> TASK:
Among the entries that follow, find every line with the word "pending" and list it.

━━━━━━━━

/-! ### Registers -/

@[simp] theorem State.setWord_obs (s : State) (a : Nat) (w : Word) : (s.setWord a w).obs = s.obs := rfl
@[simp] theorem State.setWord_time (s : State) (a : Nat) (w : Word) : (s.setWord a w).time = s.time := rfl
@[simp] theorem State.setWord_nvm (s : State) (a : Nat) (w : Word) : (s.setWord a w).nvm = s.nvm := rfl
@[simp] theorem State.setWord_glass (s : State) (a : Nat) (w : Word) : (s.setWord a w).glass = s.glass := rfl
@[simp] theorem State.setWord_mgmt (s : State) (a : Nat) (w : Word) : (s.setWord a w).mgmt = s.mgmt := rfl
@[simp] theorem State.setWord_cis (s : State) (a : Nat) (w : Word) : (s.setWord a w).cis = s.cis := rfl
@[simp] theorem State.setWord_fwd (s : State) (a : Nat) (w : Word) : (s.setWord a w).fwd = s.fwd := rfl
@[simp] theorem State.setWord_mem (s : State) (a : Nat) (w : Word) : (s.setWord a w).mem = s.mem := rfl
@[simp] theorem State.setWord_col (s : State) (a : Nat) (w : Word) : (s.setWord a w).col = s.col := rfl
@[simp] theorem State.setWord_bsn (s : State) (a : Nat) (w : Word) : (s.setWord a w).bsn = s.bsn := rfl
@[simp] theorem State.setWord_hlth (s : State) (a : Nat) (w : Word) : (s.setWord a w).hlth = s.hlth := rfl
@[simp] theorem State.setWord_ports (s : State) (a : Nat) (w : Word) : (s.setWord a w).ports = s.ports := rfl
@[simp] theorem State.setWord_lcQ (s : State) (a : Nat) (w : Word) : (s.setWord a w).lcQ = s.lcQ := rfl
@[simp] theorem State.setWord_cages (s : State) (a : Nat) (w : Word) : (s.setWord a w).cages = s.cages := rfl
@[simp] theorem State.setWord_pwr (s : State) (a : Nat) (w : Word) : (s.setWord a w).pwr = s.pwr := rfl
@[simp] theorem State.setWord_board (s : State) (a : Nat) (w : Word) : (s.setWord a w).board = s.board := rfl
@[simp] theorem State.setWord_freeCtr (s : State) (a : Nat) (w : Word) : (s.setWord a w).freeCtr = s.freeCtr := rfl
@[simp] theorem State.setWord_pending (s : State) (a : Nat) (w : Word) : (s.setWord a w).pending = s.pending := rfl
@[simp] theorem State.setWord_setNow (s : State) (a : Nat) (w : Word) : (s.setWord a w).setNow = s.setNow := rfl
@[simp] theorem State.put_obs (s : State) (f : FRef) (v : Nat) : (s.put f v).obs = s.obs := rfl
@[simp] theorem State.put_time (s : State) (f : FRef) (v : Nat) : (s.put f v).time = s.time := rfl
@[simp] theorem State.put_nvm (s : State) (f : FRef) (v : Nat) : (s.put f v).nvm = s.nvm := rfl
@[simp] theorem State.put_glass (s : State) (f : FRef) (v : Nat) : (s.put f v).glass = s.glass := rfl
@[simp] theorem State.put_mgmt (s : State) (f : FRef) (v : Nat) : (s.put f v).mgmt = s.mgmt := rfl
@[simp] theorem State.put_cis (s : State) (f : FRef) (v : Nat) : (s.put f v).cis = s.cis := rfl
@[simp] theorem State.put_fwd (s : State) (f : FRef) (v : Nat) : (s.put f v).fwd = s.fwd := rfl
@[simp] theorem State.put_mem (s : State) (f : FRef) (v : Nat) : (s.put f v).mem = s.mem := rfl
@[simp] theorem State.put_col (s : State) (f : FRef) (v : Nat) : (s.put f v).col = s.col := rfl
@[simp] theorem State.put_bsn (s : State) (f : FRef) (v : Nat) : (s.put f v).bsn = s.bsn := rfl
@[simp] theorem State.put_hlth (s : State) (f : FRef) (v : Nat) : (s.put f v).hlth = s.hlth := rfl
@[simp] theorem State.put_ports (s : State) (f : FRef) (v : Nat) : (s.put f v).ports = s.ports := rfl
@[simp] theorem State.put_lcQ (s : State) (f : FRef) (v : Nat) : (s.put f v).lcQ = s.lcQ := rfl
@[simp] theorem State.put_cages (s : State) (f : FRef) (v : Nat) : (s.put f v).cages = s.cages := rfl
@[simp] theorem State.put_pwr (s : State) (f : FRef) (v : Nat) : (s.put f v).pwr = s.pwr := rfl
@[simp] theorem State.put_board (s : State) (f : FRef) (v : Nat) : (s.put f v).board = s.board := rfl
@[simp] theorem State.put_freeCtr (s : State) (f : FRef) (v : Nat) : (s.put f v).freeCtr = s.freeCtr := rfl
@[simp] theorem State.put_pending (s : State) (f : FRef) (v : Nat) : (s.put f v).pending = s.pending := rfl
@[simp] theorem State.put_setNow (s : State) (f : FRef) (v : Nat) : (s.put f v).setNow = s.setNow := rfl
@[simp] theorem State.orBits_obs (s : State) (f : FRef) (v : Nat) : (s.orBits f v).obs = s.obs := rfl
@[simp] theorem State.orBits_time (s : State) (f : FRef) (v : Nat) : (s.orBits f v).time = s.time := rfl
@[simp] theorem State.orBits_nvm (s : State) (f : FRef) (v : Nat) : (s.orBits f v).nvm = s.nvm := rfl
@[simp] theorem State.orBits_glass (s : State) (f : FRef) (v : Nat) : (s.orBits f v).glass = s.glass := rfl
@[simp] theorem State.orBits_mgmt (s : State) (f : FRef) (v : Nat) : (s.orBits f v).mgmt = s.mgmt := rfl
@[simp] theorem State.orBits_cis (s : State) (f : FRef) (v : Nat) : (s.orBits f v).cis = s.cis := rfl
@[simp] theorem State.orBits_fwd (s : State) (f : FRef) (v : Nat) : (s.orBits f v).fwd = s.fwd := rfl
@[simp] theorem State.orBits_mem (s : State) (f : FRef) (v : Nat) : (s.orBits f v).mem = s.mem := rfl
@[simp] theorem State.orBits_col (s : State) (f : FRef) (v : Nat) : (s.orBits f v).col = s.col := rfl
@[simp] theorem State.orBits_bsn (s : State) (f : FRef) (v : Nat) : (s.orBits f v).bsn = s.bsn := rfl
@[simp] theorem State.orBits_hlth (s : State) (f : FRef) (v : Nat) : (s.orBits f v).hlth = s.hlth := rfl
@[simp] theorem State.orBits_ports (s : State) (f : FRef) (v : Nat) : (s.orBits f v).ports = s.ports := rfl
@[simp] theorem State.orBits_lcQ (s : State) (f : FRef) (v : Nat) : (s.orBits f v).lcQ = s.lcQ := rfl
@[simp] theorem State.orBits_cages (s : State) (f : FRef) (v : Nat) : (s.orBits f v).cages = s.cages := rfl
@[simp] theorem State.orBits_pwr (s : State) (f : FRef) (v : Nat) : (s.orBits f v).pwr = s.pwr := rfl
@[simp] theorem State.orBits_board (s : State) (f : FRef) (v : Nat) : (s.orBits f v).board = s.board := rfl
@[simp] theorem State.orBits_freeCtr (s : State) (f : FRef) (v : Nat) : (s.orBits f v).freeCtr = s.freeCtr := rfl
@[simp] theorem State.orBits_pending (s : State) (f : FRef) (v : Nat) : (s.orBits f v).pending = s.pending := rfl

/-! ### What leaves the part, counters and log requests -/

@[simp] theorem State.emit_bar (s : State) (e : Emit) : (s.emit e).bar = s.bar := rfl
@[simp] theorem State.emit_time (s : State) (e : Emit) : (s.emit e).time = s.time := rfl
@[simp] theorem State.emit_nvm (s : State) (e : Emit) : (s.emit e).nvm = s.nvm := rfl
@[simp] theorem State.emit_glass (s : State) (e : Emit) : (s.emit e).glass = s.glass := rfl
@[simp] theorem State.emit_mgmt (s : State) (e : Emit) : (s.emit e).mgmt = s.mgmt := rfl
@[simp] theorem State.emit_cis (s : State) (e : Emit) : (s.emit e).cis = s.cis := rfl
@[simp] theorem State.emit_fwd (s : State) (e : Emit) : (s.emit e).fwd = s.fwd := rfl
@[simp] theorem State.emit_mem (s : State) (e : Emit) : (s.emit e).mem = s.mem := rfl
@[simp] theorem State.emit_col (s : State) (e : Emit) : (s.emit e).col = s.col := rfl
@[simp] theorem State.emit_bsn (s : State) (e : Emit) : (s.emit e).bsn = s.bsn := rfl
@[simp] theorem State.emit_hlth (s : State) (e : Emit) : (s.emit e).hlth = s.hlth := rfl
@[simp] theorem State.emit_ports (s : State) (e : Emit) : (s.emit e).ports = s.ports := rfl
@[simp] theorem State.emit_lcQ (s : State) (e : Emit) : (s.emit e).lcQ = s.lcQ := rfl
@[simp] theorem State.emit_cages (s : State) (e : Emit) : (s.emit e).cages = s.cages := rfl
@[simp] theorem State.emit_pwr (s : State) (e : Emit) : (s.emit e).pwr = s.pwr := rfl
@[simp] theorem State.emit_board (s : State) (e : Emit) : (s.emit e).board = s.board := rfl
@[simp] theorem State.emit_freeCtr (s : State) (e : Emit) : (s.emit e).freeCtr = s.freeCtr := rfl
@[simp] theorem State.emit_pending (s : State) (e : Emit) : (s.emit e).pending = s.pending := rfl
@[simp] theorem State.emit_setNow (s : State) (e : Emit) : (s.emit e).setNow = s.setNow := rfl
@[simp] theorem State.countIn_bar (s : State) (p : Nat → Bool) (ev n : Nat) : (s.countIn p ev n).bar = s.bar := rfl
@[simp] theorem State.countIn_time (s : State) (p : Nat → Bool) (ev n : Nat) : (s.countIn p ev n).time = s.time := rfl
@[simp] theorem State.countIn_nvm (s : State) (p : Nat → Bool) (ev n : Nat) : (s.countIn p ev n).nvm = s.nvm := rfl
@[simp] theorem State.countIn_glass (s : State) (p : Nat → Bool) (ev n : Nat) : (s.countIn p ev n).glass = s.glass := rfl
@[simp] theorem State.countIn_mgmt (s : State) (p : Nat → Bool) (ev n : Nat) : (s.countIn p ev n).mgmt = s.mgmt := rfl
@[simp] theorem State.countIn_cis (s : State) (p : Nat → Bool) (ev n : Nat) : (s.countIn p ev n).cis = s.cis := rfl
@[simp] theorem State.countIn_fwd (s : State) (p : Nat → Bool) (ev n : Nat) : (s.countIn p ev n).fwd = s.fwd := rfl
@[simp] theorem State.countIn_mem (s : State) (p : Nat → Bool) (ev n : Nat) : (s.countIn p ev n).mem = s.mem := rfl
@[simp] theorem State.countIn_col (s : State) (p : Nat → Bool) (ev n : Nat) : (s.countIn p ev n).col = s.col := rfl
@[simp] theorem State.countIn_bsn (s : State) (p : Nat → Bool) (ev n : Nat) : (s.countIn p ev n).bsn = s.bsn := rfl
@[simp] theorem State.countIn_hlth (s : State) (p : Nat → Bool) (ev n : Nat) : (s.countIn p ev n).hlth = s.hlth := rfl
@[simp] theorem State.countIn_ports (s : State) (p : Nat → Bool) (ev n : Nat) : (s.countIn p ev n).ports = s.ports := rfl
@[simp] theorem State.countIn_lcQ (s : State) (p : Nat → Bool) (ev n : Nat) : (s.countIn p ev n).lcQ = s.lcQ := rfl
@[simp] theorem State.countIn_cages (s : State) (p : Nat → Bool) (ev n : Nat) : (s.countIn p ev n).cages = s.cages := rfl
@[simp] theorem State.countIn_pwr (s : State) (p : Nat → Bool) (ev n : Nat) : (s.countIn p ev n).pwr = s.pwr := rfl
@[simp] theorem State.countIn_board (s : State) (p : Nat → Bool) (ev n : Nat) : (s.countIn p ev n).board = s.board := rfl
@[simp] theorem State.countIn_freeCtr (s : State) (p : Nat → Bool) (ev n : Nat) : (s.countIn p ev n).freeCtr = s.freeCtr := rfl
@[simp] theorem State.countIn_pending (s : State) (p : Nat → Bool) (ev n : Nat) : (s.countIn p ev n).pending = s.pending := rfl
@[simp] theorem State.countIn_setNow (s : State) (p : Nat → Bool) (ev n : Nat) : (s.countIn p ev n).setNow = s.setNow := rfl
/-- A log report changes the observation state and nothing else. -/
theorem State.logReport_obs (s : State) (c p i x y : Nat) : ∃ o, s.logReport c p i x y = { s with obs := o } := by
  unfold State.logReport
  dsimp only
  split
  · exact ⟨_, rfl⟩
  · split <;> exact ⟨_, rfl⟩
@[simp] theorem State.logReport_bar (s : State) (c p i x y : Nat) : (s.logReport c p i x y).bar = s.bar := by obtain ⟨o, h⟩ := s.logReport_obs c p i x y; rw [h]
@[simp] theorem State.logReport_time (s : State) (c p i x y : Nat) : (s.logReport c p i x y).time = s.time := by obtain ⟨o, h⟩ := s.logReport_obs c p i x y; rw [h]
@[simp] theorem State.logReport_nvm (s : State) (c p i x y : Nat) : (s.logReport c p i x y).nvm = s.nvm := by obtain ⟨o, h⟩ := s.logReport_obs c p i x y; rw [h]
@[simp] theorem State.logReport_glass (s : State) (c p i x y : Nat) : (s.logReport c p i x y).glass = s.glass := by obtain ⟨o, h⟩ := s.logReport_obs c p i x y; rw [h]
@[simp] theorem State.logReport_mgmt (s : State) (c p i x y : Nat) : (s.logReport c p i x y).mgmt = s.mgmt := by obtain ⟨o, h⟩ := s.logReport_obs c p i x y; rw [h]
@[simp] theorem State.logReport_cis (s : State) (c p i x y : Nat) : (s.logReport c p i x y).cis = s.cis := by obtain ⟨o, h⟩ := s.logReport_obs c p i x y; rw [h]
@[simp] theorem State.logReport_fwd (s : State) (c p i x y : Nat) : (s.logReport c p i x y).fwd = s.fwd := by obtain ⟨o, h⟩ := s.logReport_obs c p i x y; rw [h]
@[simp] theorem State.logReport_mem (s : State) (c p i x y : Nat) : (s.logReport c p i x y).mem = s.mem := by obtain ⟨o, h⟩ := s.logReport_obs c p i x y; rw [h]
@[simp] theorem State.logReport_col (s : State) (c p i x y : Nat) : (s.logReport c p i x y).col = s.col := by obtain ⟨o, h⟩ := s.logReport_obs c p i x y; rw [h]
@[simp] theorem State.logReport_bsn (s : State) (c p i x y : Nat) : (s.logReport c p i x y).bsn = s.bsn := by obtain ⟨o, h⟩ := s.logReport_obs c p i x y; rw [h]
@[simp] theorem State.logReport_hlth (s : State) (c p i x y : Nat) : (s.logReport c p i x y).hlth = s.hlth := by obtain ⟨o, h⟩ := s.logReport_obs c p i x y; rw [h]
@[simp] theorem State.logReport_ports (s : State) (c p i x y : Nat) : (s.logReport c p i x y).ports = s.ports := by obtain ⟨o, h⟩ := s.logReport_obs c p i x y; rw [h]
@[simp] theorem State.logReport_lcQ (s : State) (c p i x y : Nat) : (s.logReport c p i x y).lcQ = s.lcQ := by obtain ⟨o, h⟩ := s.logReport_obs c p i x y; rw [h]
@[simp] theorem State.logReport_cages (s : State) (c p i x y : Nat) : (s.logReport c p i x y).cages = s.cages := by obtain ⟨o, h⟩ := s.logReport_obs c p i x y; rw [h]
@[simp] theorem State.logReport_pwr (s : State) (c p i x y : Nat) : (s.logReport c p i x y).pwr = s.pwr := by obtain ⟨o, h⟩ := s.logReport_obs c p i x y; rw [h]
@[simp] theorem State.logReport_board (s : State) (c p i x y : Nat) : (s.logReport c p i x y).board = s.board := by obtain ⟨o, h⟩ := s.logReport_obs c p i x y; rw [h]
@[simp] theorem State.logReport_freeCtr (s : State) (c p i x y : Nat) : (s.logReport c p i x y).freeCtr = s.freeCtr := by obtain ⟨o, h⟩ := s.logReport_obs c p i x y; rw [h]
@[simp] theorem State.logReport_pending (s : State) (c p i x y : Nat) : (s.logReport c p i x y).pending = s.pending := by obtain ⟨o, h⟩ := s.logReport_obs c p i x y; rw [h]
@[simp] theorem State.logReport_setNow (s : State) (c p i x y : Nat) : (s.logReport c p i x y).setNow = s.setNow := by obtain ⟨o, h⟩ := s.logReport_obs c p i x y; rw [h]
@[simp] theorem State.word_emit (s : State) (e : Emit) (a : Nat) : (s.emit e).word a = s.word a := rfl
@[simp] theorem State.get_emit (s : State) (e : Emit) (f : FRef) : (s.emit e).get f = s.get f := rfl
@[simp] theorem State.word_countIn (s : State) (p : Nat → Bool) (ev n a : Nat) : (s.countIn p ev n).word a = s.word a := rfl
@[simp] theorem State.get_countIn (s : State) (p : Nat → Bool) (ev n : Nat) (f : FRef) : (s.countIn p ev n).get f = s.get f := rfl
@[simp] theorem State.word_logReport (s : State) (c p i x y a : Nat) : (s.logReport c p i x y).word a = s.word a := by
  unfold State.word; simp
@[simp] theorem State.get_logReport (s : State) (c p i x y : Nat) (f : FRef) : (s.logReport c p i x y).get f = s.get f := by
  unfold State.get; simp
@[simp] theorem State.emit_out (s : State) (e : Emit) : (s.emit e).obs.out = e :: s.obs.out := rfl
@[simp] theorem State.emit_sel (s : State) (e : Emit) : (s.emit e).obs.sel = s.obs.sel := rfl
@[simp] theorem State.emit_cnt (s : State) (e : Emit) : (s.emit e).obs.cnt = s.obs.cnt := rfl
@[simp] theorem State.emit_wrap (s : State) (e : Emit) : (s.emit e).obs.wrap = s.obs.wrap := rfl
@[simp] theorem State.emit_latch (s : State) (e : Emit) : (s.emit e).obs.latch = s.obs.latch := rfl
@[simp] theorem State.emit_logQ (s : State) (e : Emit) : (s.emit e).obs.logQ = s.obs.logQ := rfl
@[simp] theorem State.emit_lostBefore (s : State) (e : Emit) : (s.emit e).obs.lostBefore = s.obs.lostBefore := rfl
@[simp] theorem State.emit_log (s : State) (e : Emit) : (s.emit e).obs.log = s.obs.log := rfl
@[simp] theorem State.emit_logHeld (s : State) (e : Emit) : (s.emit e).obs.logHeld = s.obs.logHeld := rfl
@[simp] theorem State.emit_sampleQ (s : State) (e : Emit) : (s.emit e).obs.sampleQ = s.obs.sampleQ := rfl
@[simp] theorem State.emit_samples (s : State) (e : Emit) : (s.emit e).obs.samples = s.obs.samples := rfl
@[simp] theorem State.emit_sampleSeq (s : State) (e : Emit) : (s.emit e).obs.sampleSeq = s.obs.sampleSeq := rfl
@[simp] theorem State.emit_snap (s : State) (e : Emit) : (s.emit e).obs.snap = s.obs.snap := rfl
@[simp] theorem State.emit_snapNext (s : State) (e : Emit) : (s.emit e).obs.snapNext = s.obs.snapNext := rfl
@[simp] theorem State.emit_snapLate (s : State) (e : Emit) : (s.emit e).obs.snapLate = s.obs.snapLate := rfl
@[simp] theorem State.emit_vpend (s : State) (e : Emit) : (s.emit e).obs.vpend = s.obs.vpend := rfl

━━━━━━━━

> SOLUTION TO THE EXERCISE:
@[simp] theorem State.setWord_pending (s : State) (a : Nat) (w : Word) : (s.setWord a w).pending = s.pending := rfl
@[simp] theorem State.put_pending (s : State) (f : FRef) (v : Nat) : (s.put f v).pending = s.pending := rfl
@[simp] theorem State.orBits_pending (s : State) (f : FRef) (v : Nat) : (s.orBits f v).pending = s.pending := rfl
@[simp] theorem State.emit_pending (s : State) (e : Emit) : (s.emit e).pending = s.pending := rfl
@[simp] theorem State.countIn_pending (s : State) (p : Nat → Bool) (ev n : Nat) : (s.countIn p ev n).pending = s.pending := rfl
@[simp] theorem State.logReport_pending (s : State) (c p i x y : Nat) : (s.logReport c p i x y).pending = s.pending := by obtain ⟨o, h⟩ := s.logReport_obs c p i x y; rw [h]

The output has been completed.